-- EXTRACTED DATA follows --

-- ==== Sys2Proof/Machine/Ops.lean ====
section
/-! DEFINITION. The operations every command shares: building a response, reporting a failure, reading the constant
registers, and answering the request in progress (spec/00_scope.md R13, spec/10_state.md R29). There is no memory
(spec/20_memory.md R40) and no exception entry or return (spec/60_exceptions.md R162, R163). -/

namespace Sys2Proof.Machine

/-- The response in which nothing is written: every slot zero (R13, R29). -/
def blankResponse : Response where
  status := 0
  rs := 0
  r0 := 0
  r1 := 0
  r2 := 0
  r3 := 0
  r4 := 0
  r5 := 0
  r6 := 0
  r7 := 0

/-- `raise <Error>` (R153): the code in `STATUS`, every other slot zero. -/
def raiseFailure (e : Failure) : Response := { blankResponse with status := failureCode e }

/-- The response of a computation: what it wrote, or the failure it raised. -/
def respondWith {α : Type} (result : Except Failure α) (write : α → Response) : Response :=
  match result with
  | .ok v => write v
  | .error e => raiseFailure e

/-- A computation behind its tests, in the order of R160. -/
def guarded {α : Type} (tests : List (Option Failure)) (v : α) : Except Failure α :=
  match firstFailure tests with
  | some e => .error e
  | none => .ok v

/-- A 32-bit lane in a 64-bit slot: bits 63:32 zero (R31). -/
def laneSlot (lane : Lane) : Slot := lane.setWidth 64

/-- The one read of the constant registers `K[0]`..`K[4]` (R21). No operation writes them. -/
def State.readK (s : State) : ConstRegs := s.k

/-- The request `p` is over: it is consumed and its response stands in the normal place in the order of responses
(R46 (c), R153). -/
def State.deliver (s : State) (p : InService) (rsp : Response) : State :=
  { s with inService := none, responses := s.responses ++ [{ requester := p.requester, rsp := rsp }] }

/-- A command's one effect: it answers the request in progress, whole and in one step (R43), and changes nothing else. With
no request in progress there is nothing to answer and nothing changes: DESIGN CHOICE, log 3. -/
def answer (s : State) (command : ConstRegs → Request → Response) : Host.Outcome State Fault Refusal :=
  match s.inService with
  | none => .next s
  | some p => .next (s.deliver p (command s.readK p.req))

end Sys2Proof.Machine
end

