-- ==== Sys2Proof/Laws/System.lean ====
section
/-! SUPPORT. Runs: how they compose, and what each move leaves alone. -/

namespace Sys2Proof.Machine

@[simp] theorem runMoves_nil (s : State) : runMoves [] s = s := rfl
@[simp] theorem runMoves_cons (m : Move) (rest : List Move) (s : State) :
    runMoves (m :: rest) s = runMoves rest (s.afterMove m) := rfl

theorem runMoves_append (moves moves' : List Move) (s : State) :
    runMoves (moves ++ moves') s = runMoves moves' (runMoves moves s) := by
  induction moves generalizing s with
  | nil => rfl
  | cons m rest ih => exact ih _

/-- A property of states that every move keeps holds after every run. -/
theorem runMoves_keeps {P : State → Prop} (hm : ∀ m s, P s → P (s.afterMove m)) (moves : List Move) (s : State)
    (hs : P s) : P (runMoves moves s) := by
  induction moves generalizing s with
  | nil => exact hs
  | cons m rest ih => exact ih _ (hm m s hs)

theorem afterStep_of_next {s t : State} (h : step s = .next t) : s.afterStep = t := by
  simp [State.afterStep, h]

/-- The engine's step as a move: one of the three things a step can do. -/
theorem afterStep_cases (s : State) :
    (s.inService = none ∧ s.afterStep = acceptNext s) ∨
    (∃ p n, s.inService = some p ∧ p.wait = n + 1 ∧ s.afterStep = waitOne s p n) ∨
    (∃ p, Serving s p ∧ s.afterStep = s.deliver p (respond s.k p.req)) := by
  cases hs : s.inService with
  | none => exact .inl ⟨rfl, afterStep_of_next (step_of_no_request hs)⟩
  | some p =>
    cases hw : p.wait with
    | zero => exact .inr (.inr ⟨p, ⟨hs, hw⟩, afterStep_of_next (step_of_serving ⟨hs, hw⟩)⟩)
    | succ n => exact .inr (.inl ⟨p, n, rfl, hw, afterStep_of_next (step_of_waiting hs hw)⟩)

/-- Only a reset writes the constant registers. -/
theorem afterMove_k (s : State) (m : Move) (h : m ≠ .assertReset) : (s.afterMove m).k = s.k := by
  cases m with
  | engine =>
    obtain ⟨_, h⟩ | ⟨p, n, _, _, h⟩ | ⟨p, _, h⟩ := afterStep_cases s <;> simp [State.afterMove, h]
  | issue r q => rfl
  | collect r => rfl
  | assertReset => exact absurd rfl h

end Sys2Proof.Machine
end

-- EXTRACTED DATA concluded --

*TASK TO CARRY OUT*.
Copy every line from the records above that contains the string "engine".

*EXERCISE RESPONSE*.
/-- The engine's step as a move: one of the three things a step can do. -/
  | engine =>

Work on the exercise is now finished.